/-- A retire record is taken from its queue and its slot reclaimed (R579, R580, R582, R594). -/
def reclaimRecord (s : State) (e : Nat) (l : List Byte) : State :=
  let tt := le l 8 2
  let table := tt % 4096
  let tier := bits tt 13 12
  let row := le l 0 4
  let d := s.tableDesc table
  let s1 := s.retirePop e
  if !d.valid then s1
  else
    let x := s1.retiredEntry d table row (bit tt 14) (le l 12 1) (le l 4 4)
    match x.1 with
    | .inr _ => x.2.slotLost
    | .inl none => x.2
    | .inl (some a) =>
      let s2 := x.2.reclaimEntry table tier (le l 4 4) (le l 12 1) a
      let s3 := s2.flipsAgain (fun f => f.phase == .waitRetire && f.table == table && f.row == row)
      let s4 := s3.flipsAgain (fun f => f.phase == .waitSlot && f.table == table)
      s4.flipsAgain (fun f => f.phase == .waitQueue && f.egs == e)

/-! ### Updates by a job -/

/-- The merged gradient of a row: its occurrences in order of position, from +0 (R560). -/
def mergedGrad (dim : Nat) (rows : List (Nat × List Nat)) (row : Nat) : List Nat :=
  (rows.filter (fun x => x.1 == row)).foldl (fun acc x =>
    (List.range dim).map (fun k => (roundFloat fmtF32 ((decodeNum fmtF32 (acc.getD k 0)).add (decodeNum fmtF32 (x.2.getD k 0)))).bits))
    (List.replicate dim 0)

/-- The octets that the list reads of a stream brought, by SRAM offset. -/
def listOctets (w : EgsCmd) (stream off n : Nat) : List Byte :=
  (w.lists.filter (fun g => g.stream == stream)).flatMap (fun g =>
    if off < g.addr + g.len ∧ g.addr < off + n then (g.data.drop (off - g.addr)).take (min (off + n) (g.addr + g.len) - max off g.addr)
    else [])

/-- The lists of an update are in: its indices are judged, its rows sorted and their gradients merged (R560, R586). -/
def updateSort (s : State) (e : Nat) (w : EgsCmd) : State :=
  let c := parseUpdate w.cmd.block
  let d := parseTable w.desc
  let idx := (numbered 0 w.indices).filter (fun x => x.2 != padIndex)
  if idx.any (fun x => decide (d.rowsM1 < x.2)) then s.egsEnd e w 0x0702
  else
    let rows := idx.map (fun (x : Nat × Nat) =>
      (x.2, wide32 c.bf16 (listOctets w 3 (c.grad + x.1 * c.stride) (c.rowBytes d.dim))))
    let w1 := { w with sorted := true, rows := (sortUnique (idx.map Prod.snd)).map (fun r => newRow r (mergedGrad d.dim rows r)) }
    let s1 := (s.inc64 Obj.GRADS_MERGED idx.length).setEgsWork e w1
    if w1.rows.isEmpty then s1.egsEnd e w1 0 else s1

/-- A row of an update is taken up: a GRAD record to its owner, or a flip here (R561, R562, R595). -/
def updateRow (s : State) (e : Nat) (w : EgsCmd) (r : RowWork) : State :=
  let c := parseUpdate w.cmd.block
  let d := parseTable w.desc
  if r.phase ≠ .dir then s
  else
    let a := s.tableRead (d.shardAt r.row) 4
    let owner := shardOwner (ofLe a.2.1)
    if a.1 ≠ 0 then a.2.2.egsEnd e w a.1
    else if 64 ≤ owner ∨ s.reachSize ≤ owner then a.2.2.egsEnd e w 0x0709
    else if owner ≠ s.addr then
      if bit (s.num Obj.UNREACHABLE_MASK) owner then a.2.2.egsEnd e w 0x0714
      else
        let body := leBytes 2 c.table ++ leBytes 2 0 ++ leBytes 4 r.row ++ leBytes 4 c.lrScale ++ leBytes 4 c.seed ++
          r.elems.flatMap (leBytes 4)
        if !a.2.2.updReady owner ((body.length + 8 + 55) / 56) then a.2.2
        else ((a.2.2.postUpd owner 1 body).inc64 Obj.GRAD_RECORDS_SENT 1).updateRowDone e w.tag w.cmd.brick r.row false true
    else
      let s1 := a.2.2.setEgsWork e { w with rows := w.rows.map (fun x => if x.row == r.row then { x with phase := .slot } else x) }
      s1.flipBegin (newFlip e c.table r.row w.desc w.rule (.update w.tag w.cmd.brick) (.grad r.elems c.lrScale c.seed)
        (d.entryAt (ofLe a.2.1 % 65536) r.row))

/-! ### Posted records and the table-update ring -/

/-- The owner's entry of a row here, or the code that refuses work on it. -/
def ownEntry (s : State) (d : TableDesc) (row : Nat) : (Nat ⊕ Nat) × State :=
  if !d.valid then (.inr 0x0701, s)
  else if d.rowsM1 < row then (.inr 0x0702, s)
  else
    let a := s.tableRead (d.shardAt row) 4
    if a.1 ≠ 0 then (.inr a.1, a.2.2)
    else if shardOwner (ofLe a.2.1) ≠ s.addr then (.inr 0x0709, a.2.2)
    else (.inl (d.entryAt (ofLe a.2.1 % 65536) row), a.2.2)

/-- Engine of a flip that no engine's command asked for: the one beside the entry (log entry 38). -/
def engineAt (a : Nat) : Nat := pcOf a / 16

/-- A GRAD record of a peer is applied (R562, R567, R646; log entry 39). -/
def gradRecord (s : State) (desc : Option (List Byte)) (chip : Nat) (b : List Byte) : State :=
  let table := le b 0 2 % 4096
  let row := le b 4 4
  let image := desc.getD (s.tableImage table)
  let d := parseTable image
  let rule := s.ruleImage d.rule
  let x := s.ownEntry d row
  let f := fun (a : Nat) => newFlip (engineAt a) table row image rule (.grad chip)
    (.grad ((u32s (b.drop 16)).take d.dim) (le b 8 4) (le b 12 4)) a
  match x.1 with
  | .inr code => x.2.rowLog (f 0) code
  | .inl a =>
    if s.num Obj.WORK_ENABLE ≠ 1 then x.2.rowLog (f a) 0x0715
    else if le rule 0 1 = 0 then x.2.rowLog (f a) 0x0710
    else x.2.flipBegin (f a)

/-- A replica record of a peer is applied (R569 to R571, R646; log entry 39). -/
def replicaRecord (s : State) (desc : Option (List Byte)) (chip table row : Nat) (w : Work) : State :=
  let image := desc.getD (s.tableImage table)
  let d := parseTable image
  let f := newFlip (engineAt (d.bucketAt table row)) table row image [] (.replica chip) w 0
  if !d.valid then s.rowLog f 0x0701
  else if !w.tierOk then s.rowLog f 0x0706
  else if d.replicaLog2 = 0 then s.flipEnd f (match w with | .replicaPut _ _ => .refused 0x0713 | _ => .done) 0
  else s.flipBegin f

/-- Encodings of a ring entry (R574, Table 13-4). -/
def ringFormOk (l : List Byte) : Bool :=
  let op := le l 0 1
  let tier := le l 1 1
  decide (1 ≤ op ∧ op ≤ 5) && (if op = 1 ∨ op = 3 then decide (tier ≤ 2) else tier == 0) && decide (le l 3 1 ≤ 1) &&
    decide (le l 4 2 < 4096) && zeroAt l 6 2 && zeroAt l 13 3 &&
    (if op = 1 then zeroAt l 22 2 else zeroAt l 16 12) && zeroAt l 33 31

/-- A ring entry that is taken: refused, or begun as a flip (R574, R592, R596). -/
def ringBegin (s : State) (p : Nat) (l : List Byte) : State :=
  let op := le l 0 1
  let table := le l 4 2 % 4096
  let row := le l 8 4
  let d := s.tableDesc table
  let src := le l 16 6
  let size := d.dim * d.fullBytes
  if !ringFormOk l || s.num Obj.WORK_ENABLE != 1 || !d.valid || decide (d.rowsM1 < row) ||
      (op == 1 && decide (usableEnd < src + size)) then s.ringComplete p 5 0
  else
    let x := s.ownEntry d row
    match x.1 with
    | .inr c => x.2.ringComplete p (if c = 0x0709 then 2 else 6) 0
    | .inl a =>
      let v := if op = 1 then x.2.tableRead src size else (0, [], x.2)
      let w : Work := match op with
        | 1 => .put (le l 1 1) (wide32 d.bf16 v.2.1) (le l 24 4)
        | 2 => .remove
        | 3 => .retier (le l 1 1)
        | 4 => .replicate
        | _ => .unreplicate
      let f := newFlip (engineAt a) table row (s.tableImage table) (s.ruleImage d.rule) (.ring p) w a
      if v.1 ≠ 0 then (v.2.2.rowLog f v.1).ringComplete p 6 0 else v.2.2.flipBegin f

/-- The next ring position to take, past those that are complete already. -/
def ringSkip : Nat → State → State
  | 0, s => s
  | n + 1, s =>
    if s.egs.ringWork.any (fun x => x.position == s.egs.ringNext) then
      ringSkip n { s with egs := { s.egs with ringNext := (s.egs.ringNext + 1) % 2 ^ 32 } }
    else s

/-- The next entry of the ring is taken where its OP is the one asked for (R575): at most 16 are in progress, and it waits for
every earlier one of its row. -/
def ringTake (s0 : State) (want : Nat → Bool) : State :=
  let s := ringSkip 17 s0
  let p := s.egs.ringNext
  let l := s.hbmBytes (s.ringAt p) 64
  let busy := s.egs.ringWork.filter (fun x => !x.complete)
  let table := le l 4 2 % 4096
  let row := le l 8 4
  if s.num Obj.UPD_RING_ENTRIES ≠ 0 ∧ p ≠ s.egs.ringTail ∧ busy.length < 16 ∧ want (le l 0 1) = true ∧
      !busy.any (fun x => x.table == table && x.row == row) then
    let r := s.tableRead (s.ringAt p) 64
    let x : RingEntry := { position := p, table := table, row := row, complete := false }
    let s1 := { r.2.2 with egs := { r.2.2.egs with
      ringNext := (p + 1) % 2 ^ 32
      ringWork := r.2.2.egs.ringWork ++ [x] } }
    if r.1 ≠ 0 then s1.ringComplete p 6 0 else s1.ringBegin p l
  else s0

end State

end Sys2Proof.Machine
end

Work to be completed =
Write out only the lines that run from the line containing "SRAM offset. -/" through the line containing "let idx := (numbered", both included, exactly as they appear above.

Written reply =
/-- The octets that the list reads of a stream brought, by SRAM offset. -/
def listOctets (w : EgsCmd) (stream off n : Nat) : List Byte :=
  (w.lists.filter (fun g => g.stream == stream)).flatMap (fun g =>
    if off < g.addr + g.len ∧ g.addr < off + n then (g.data.drop (off - g.addr)).take (min (off + n) (g.addr + g.len) - max off g.addr)
    else [])

/-- The lists of an update are in: its indices are judged, its rows sorted and their gradients merged (R560, R586). -/
def updateSort (s : State) (e : Nat) (w : EgsCmd) : State :=
  let c := parseUpdate w.cmd.block
  let d := parseTable w.desc
  let idx := (numbered 0 w.indices).filter (fun x => x.2 != padIndex)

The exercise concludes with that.